Listed records>
/-- The sprite shown at the current dot: the first active slot whose pixel there is opaque (R360, R362). -/
def spriteAt (p : Ppu) : Option Slot :=
  if p.showSpr = false ∨ (p.dot ≤ 8 ∧ p.showSprLeft = false) then none
  else (p.slots.toList.take p.sprCount).find? fun s => (slotPixel s (p.dot - 1)).toNat % 4 ≠ 0

/-- The sprite pixel at the current dot, 0 where no sprite shows. -/
def spritePixelAt (p : Ppu) : BitVec 4 :=
  match spriteAt p with
  | some s => slotPixel s (p.dot - 1)
  | none => 0

/-- One byte of a frame, 0 outside it. -/
def frameByte (f : Vector Memory 240) (y x : Nat) : Byte := (f[y]?.getD []).read x

/-- OAM record n covers the scanline (61_ppu.md R351). -/
def covers (p : Ppu) (n : Nat) : Bool :=
  let y := (p.oam.read (4 * n)).toNat
  decide (y ≤ p.scanline ∧ p.scanline < y + if p.sprSize then 16 else 8)

/-- The records `EvaluateSprites` finds, in its order. -/
def found (p : Ppu) : List Nat :=
  (List.range 64).filter fun n => decide (p.oamAddr.toNat / 4 ≤ n) && covers p n

/-- The 16 KB bank MMC1 shows in the lower or upper half of the program space (62_mappers.md R403). -/
def mmc1Program (m : Mmc1) (n16 : Nat) (upper : Bool) : Nat :=
  match m.control.toNat / 4 % 4 with
  | 2 => if upper then m.prgBank.toNat else 0
  | 3 => if upper then n16 - 1 else m.prgBank.toNat
  | _ => m.prgBank.toNat / 2 * 2 + upper.toNat

/-- The 4 KB bank MMC1 shows in the lower or upper pattern table (R403). -/
def mmc1Graphics (m : Mmc1) (upper : Bool) : Nat :=
  if m.control.toNat < 16 then m.chrBank0.toNat / 2 * 2 + upper.toNat
  else if upper then m.chrBank1.toNat else m.chrBank0.toNat

/-- MMC3's row of 8 KB program banks (R417). -/
def mmc3Program (m : Mmc3) (n8 : Nat) : List Nat :=
  if m.prgMode then [n8 - 2, (m.regs[7]).toNat, (m.regs[6]).toNat, n8 - 1]
  else [(m.regs[6]).toNat, (m.regs[7]).toNat, n8 - 2, n8 - 1]

/-- MMC3's row of 1 KB graphics banks (R417). -/
def mmc3Graphics (m : Mmc3) : List Nat :=
  let pairs := [(m.regs[0]).toNat / 2 * 2, (m.regs[0]).toNat / 2 * 2 + 1,
    (m.regs[1]).toNat / 2 * 2, (m.regs[1]).toNat / 2 * 2 + 1]
  let singles := [(m.regs[2]).toNat, (m.regs[3]).toNat, (m.regs[4]).toNat, (m.regs[5]).toNat]
  if m.chrMode then singles ++ pairs else pairs ++ singles

/-- The mapper a load constructs, by mapper number, with its reset values (R386, R393, R401, R416). -/
def loadedMapper (c : Cartridge) : Mapper :=
  match c.mapperNumber with
  | 0 => .nrom
  | 1 => .mmc1 {
      shift := 0, count := 0, control := if c.headerMirroring = .vertical then 0x0E else 0x0F,
      chrBank0 := 0, chrBank1 := 0, prgBank := 0 }
  | 2 => .uxrom { bank := 0 }
  | _ => .mmc3 {
      bankSelect := 0, prgMode := false, chrMode := false, regs := Vector.replicate 8 0,
      mirroring := c.headerMirroring, irqReload := 0, irqCounter := 0, irqEnable := false }

/-- The picture unit after a reset, its four memories given (61_ppu.md R307). -/
def resetPpu (nametable palette oam : Memory) (framebuffer : Vector Memory 240) : Ppu where
  v := 0
  t := 0
  x := 0
  w := false
  vramInc := false
  sprTable := false
  bgTable := false
  sprSize := false
  nmiEnable := false
  grayscale := false
  showBgLeft := false
  showSprLeft := false
  showBg := false
  showSpr := false
  emphasis := 0
  vblank := false
  sprOverflow := false
  spr0Hit := false
  latch := 0
  oamAddr := 0
  readBuffer := 0
  dot := 0
  scanline := 0
  odd := false
  ntByte := 0
  atBits := 0
  patLo := 0
  patHi := 0
  tileShift := 0
  sprCount := 0
  slots := Vector.replicate 8 { pattern := 0, posX := 0, priority := false, index := 0 }
  nametable := nametable
  palette := palette
  oam := oam
  framebuffer := framebuffer

/-- The CPU after a reset (10_state.md R45). -/
def resetCpu (pc : Word) : Cpu where
  a := 0
  x := 0
  y := 0
  s := 0xFD
  pc := pc
  p := ⟨false, false, true, false, false, false, false⟩
  cycles := 0
  idle := 0
  nmiPending := false
  irqPending := false

/-- Five serial writes to MMC1. -/
def fiveWrites (a0 a1 a2 a3 a4 : Word) (d0 d1 d2 d3 d4 : Byte) : M Unit := do
  memWrite a0 d0
  memWrite a1 d1
  memWrite a2 d2
  memWrite a3 d3
  memWrite a4 d4

/-- Nine reads of one controller after the strobe has been set and cleared. -/
def readNine (port : Word) (on off : Byte) : M (List Byte) := do
  memWrite 0x4016 on
  memWrite 0x4016 off
  let b0 ← memRead port
  let b1 ← memRead port
  let b2 ← memRead port
  let b3 ← memRead port
  let b4 ← memRead port
  let b5 ← memRead port
  let b6 ← memRead port
  let b7 ← memRead port
  let b8 ← memRead port
  pure [b0, b1, b2, b3, b4, b5, b6, b7, b8]

/-- The byte of one bit. -/
def bit (b : Bool) : Byte := BitVec.ofNat 8 b.toNat

end Sys2Proof.Claims

section Statements

open Sys2Proof Sys2Proof.Machine

/-! ### Encoding -/

/-- Decoding the encoding of any instruction gives it back with the bytes that follow it, every operand value included
(30_encoding.md R100 to R103, R123). -/
def Obligations.DecodeInvertsEncode : Prop :=
  ∀ (i : Instr) (rest : List Byte), decode (encode i ++ rest) = .ok (i, rest)

/-- Bytes that decode are the encoding of what they decode to: no word has a second reading (30_encoding.md R103). -/
def Obligations.DecodedBytesAreTheEncoding : Prop :=
  ∀ (bytes rest : List Byte) (i : Instr), decode bytes = .ok (i, rest) → bytes = encode i ++ rest

/-- Words written out from the table of 30_encoding.md R120 decode to the rows they stand for. -/
def Obligations.TableWordsDecode : Prop :=
  decodeTableWord 8 0xEA = some .nop ∧
  decodeTableWord 24 0x0200AD = some (.ldaAbsolute 0x0200) ∧
  decodeTableWord 16 0x1091 = some (.staIndirectY 0x10) ∧
  decodeTableWord 24 0x02FF6C = some (.jmpIndirect 0x02FF) ∧
  decodeTableWord 16 0xFED0 = some (.bne 0xFE) ∧
  decodeTableWord 8 0x2A = some .rolAccumulator ∧
  decodeTableWord 8 0x02 = none

/-- The 105 opcode bytes of 30_encoding.md R122 have no instruction, every other byte has one, and an instruction step
that fetches one of them stops with `IllegalOpcode` of its address and the byte: the read of the opcode has happened, its
side effect included, and nothing else has changed but that the fault is recorded (60_exceptions.md R251, R254). -/
def Obligations.IllegalOpcodesStop : Prop :=
  Claims.illegalBytes.length = 105 ∧
  (∀ op : Byte, op ∈ Claims.illegalBytes ↔ ∀ b1 b2, decodeOp op b1 b2 = none) ∧
  ∀ (s t : State) (op : Byte), Claims.Ready s → op ∈ Claims.illegalBytes → memRead s.cpu.pc s = .ok (op, t) →
    cpuStep s = .fault (.raised (.illegalOpcode s.cpu.pc op) (t.stopped (.illegalOpcode s.cpu.pc op)))

/-! ### Instructions: results, frames, completion -/

/-- LDA, LDX, LDY (40_load_store_transfer.md R140 to R142): the register takes the byte, Z and N follow it. -/
def Obligations.LoadsTakeTheOperand : Prop :=
  Claims.Reading .lda (fun c m => { c with a := m, p := c.p.zn m }) ∧
  Claims.Reading .ldx (fun c m => { c with x := m, p := c.p.zn m }) ∧
  Claims.Reading .ldy (fun c m => { c with y := m, p := c.p.zn m })

/-- ADC and SBC (42_arithmetic_logic.md R170, R171): result, C, V, Z, N by integer arithmetic; SBC by the difference. -/
def Obligations.AddAndSubtractWithCarry : Prop :=
  Claims.Reading .adc Claims.adc ∧ Claims.Reading .sbc Claims.sbc

/-- One sum serves both readings of its operands (R180, R181): as unsigned numbers the carry is the ninth bit, as signed
numbers the result is exact unless overflow says otherwise. -/
def Obligations.SumIsUnsignedAndSigned : Prop :=
  ∀ (a b : Byte) (c : Bool),
    let r := addCore a b c
    r.result.toNat + 256 * r.carry.toNat = a.toNat + b.toNat + c.toNat ∧
    (r.overflow = false ↔ r.result.toInt = a.toInt + b.toInt + c.toNat)

/-- AND, ORA, EOR (R172 to R174). -/
def Obligations.LogicCombinesWithA : Prop :=
  Claims.Reading .and (fun c m => { c with a := c.a &&& m, p := c.p.zn (c.a &&& m) }) ∧
  Claims.Reading .ora (fun c m => { c with a := c.a ||| m, p := c.p.zn (c.a ||| m) }) ∧
  Claims.Reading .eor (fun c m => { c with a := c.a ^^^ m, p := c.p.zn (c.a ^^^ m) })

/-- CMP, CPX, CPY (R175 to R177, R182): only C, Z and N change. -/
def Obligations.ComparesSetFlagsOnly : Prop :=
  Claims.Reading .cmp (fun c m => Claims.comparison c c.a m) ∧
  Claims.Reading .cpx (fun c m => Claims.comparison c c.x m) ∧
  Claims.Reading .cpy (fun c m => Claims.comparison c c.y m)

/-- BIT (R178): Z from the conjunction, V and N from the memory byte. -/
def Obligations.BitTestsMemory : Prop := Claims.Reading .bit Claims.bitTest

/-- STA, STX, STY (40_load_store_transfer.md R143 to R145): one bus write of the register at the effective address. -/
def Obligations.StoresWriteTheRegister : Prop :=
  Claims.Storing .sta (·.a) ∧ Claims.Storing .stx (·.x) ∧ Claims.Storing .sty (·.y)

/-- A store whose effective address is work RAM or cartridge RAM completes, changes that one byte and nothing else: the
address reads as the register, every address that is not an alias of it reads as before (20_memory.md R63, 62_mappers.md
R383). -/
def Obligations.StoresToMemoryComplete : Prop :=
  ∀ (i : Instr) (s : State) (ea : Word) (crossed : Bool), i.row.mnemonic ∈ [.sta, .stx, .sty] → s.MemoriesOk →
    s.effective i.row.operand = some (ea, crossed) → ea.toNat < 0x2000 ∨ (0x6000 ≤ ea.toNat ∧ ea.toNat < 0x8000) →
      ∃ t, exec i s = .next t ∧
        t = { s with
          cpu := s.cpu.past i.row.operand.size (storeCycles i.row.operand), ram := t.ram, prgRam := t.prgRam } ∧
        peek t ea = some (Claims.stored i s.cpu) ∧
        ∀ b : Word, b ≠ ea → ¬(ea.toNat < 0x2000 ∧ b.toNat < 0x2000 ∧ b.toNat % 0x800 = ea.toNat % 0x800) →
          peek t b = peek s b

/-- INC, DEC and the memory forms of ASL, LSR, ROL, ROR (43_incdec_shift.md R190, R191, R196 to R200): one read, one
write of the new value, the flags. -/
def Obligations.ModifiesReadThenWrite : Prop :=
  Claims.Modifying .inc Claims.inc ∧ Claims.Modifying .dec Claims.dec ∧ Claims.Modifying .asl Claims.asl ∧
  Claims.Modifying .lsr Claims.lsr ∧ Claims.Modifying .rol Claims.rol ∧ Claims.Modifying .ror Claims.ror

/-- The accumulator forms of the shifts (R196 to R199): A, C, Z, N, two cycles, nothing else. -/
def Obligations.ShiftsOfTheAccumulator : Prop :=
  Claims.ModifyingA .aslAccumulator Claims.asl ∧ Claims.ModifyingA .lsrAccumulator Claims.lsr ∧
  Claims.ModifyingA .rolAccumulator Claims.rol ∧ Claims.ModifyingA .rorAccumulator Claims.ror

/-- A memory form of INC, DEC or a shift whose effective address is work RAM completes and changes that one RAM byte, its
flags, PC and the cycles; every address that is not an alias of the byte reads as before. -/
def Obligations.ModifiesInWorkRamComplete : Prop :=
  ∀ (i : Instr) (s : State) (ea : Word) (crossed : Bool), i.row.mnemonic ∈ [.inc, .dec, .asl, .lsr, .rol, .ror] →
    s.effective i.row.operand = some (ea, crossed) → ea.toNat < 0x2000 →
      let r := Claims.modification i s.cpu.p (s.ram.read (ea.toNat % 0x800))
      ∃ t, exec i s = .next t ∧
        t = { s with
          ram := s.ram.write (ea.toNat % 0x800) r.1
          cpu := { s.cpu.past i.row.operand.size (modifyCycles i.row.operand) with p := r.2 } } ∧
        ∀ b : Word, ¬(b.toNat < 0x2000 ∧ b.toNat % 0x800 = ea.toNat % 0x800) → peek t b = peek s b

/-- The transfers and the register increments (40_load_store_transfer.md R146 to R151, 43_incdec_shift.md R192 to R195):
two cycles, one register, Z and N but for TXS. -/
def Obligations.RegisterInstructions : Prop :=
  Claims.CpuOnly .tax 0xAA 2 (fun c => { c with x := c.a, p := c.p.zn c.a }) ∧
  Claims.CpuOnly .tay 0xA8 2 (fun c => { c with y := c.a, p := c.p.zn c.a }) ∧
  Claims.CpuOnly .txa 0x8A 2 (fun c => { c with a := c.x, p := c.p.zn c.x }) ∧
  Claims.CpuOnly .tya 0x98 2 (fun c => { c with a := c.y, p := c.p.zn c.y }) ∧
  Claims.CpuOnly .tsx 0xBA 2 (fun c => { c with x := c.s, p := c.p.zn c.s }) ∧
  Claims.CpuOnly .txs 0x9A 2 (fun c => { c with s := c.x }) ∧
  Claims.CpuOnly .inx 0xE8 2 (fun c => { c with x := c.x + 1, p := c.p.zn (c.x + 1) }) ∧
  Claims.CpuOnly .iny 0xC8 2 (fun c => { c with y := c.y + 1, p := c.p.zn (c.y + 1) }) ∧
  Claims.CpuOnly .dex 0xCA 2 (fun c => { c with x := c.x - 1, p := c.p.zn (c.x - 1) }) ∧
  Claims.CpuOnly .dey 0x88 2 (fun c => { c with y := c.y - 1, p := c.p.zn (c.y - 1) })

/-- PHA, PHP, PLA, PLP (41_stack.md R160 to R168) in every state: the byte of page 1, S, and for the pulls the register
or all seven flags. -/
def Obligations.StackInstructions : Prop :=
  encode .pha = [0x48] ∧ encode .php = [0x08] ∧ encode .pla = [0x68] ∧ encode .plp = [0x28] ∧
  ∀ s : State,
    let below := Claims.stackIndex (s.cpu.s + 1)
    exec .pha s = .next
      { s with
        ram := s.ram.write (Claims.stackIndex s.cpu.s) s.cpu.a, cpu := { s.cpu.past 1 3 with s := s.cpu.s - 1 } } ∧
    exec .php s = .next
      { s with
        ram := s.ram.write (Claims.stackIndex s.cpu.s) (Claims.packed s.cpu.p true)
        cpu := { s.cpu.past 1 3 with s := s.cpu.s - 1 } } ∧
    exec .pla s = .next
      { s with
        cpu := { s.cpu.past 1 4 with s := s.cpu.s + 1, a := s.ram.read below, p := s.cpu.p.zn (s.ram.read below) } } ∧
    exec .plp s = .next
      { s with cpu := { s.cpu.past 1 4 with s := s.cpu.s + 1, p := Claims.unpacked (s.ram.read below) } }

/-- The flag instructions and NOP (45_flags_nop.md R240 to R247): the one flag named, PC and two cycles. -/
def Obligations.FlagInstructionsAndNop : Prop :=
  Claims.CpuOnly .clc 0x18 2 (fun c => { c with p := { c.p with c := false } }) ∧
  Claims.CpuOnly .sec 0x38 2 (fun c => { c with p := { c.p with c := true } }) ∧
  Claims.CpuOnly .cli 0x58 2 (fun c => { c with p := { c.p with i := false } }) ∧
  Claims.CpuOnly .sei 0x78 2 (fun c => { c with p := { c.p with i := true } }) ∧
  Claims.CpuOnly .clv 0xB8 2 (fun c => { c with p := { c.p with v := false } }) ∧
  Claims.CpuOnly .cld 0xD8 2 (fun c => { c with p := { c.p with d := false } }) ∧
  Claims.CpuOnly .sed 0xF8 2 (fun c => { c with p := { c.p with d := true } }) ∧
  Claims.CpuOnly .nop 0xEA 2 (fun c => c)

Work instructions> Print exactly the lines above from the one with "let pairs := [(m.regs[0]).toNat" to the one with "irqPending := false", including both.

Response to the exercise>
  let pairs := [(m.regs[0]).toNat / 2 * 2, (m.regs[0]).toNat / 2 * 2 + 1,
    (m.regs[1]).toNat / 2 * 2, (m.regs[1]).toNat / 2 * 2 + 1]
  let singles := [(m.regs[2]).toNat, (m.regs[3]).toNat, (m.regs[4]).toNat, (m.regs[5]).toNat]
  if m.chrMode then singles ++ pairs else pairs ++ singles

/-- The mapper a load constructs, by mapper number, with its reset values (R386, R393, R401, R416). -/
def loadedMapper (c : Cartridge) : Mapper :=
  match c.mapperNumber with
  | 0 => .nrom
  | 1 => .mmc1 {
      shift := 0, count := 0, control := if c.headerMirroring = .vertical then 0x0E else 0x0F,
      chrBank0 := 0, chrBank1 := 0, prgBank := 0 }
  | 2 => .uxrom { bank := 0 }
  | _ => .mmc3 {
      bankSelect := 0, prgMode := false, chrMode := false, regs := Vector.replicate 8 0,
      mirroring := c.headerMirroring, irqReload := 0, irqCounter := 0, irqEnable := false }

/-- The picture unit after a reset, its four memories given (61_ppu.md R307). -/
def resetPpu (nametable palette oam : Memory) (framebuffer : Vector Memory 240) : Ppu where
  v := 0
  t := 0
  x := 0
  w := false
  vramInc := false
  sprTable := false
  bgTable := false
  sprSize := false
  nmiEnable := false
  grayscale := false
  showBgLeft := false
  showSprLeft := false
  showBg := false
  showSpr := false
  emphasis := 0
  vblank := false
  sprOverflow := false
  spr0Hit := false
  latch := 0
  oamAddr := 0
  readBuffer := 0
  dot := 0
  scanline := 0
  odd := false
  ntByte := 0
  atBits := 0
  patLo := 0
  patHi := 0
  tileShift := 0
  sprCount := 0
  slots := Vector.replicate 8 { pattern := 0, posX := 0, priority := false, index := 0 }
  nametable := nametable
  palette := palette
  oam := oam
  framebuffer := framebuffer

/-- The CPU after a reset (10_state.md R45). -/
def resetCpu (pc : Word) : Cpu where
  a := 0
  x := 0
  y := 0
  s := 0xFD
  pc := pc
  p := ⟨false, false, true, false, false, false, false⟩
  cycles := 0
  idle := 0
  nmiPending := false
  irqPending := false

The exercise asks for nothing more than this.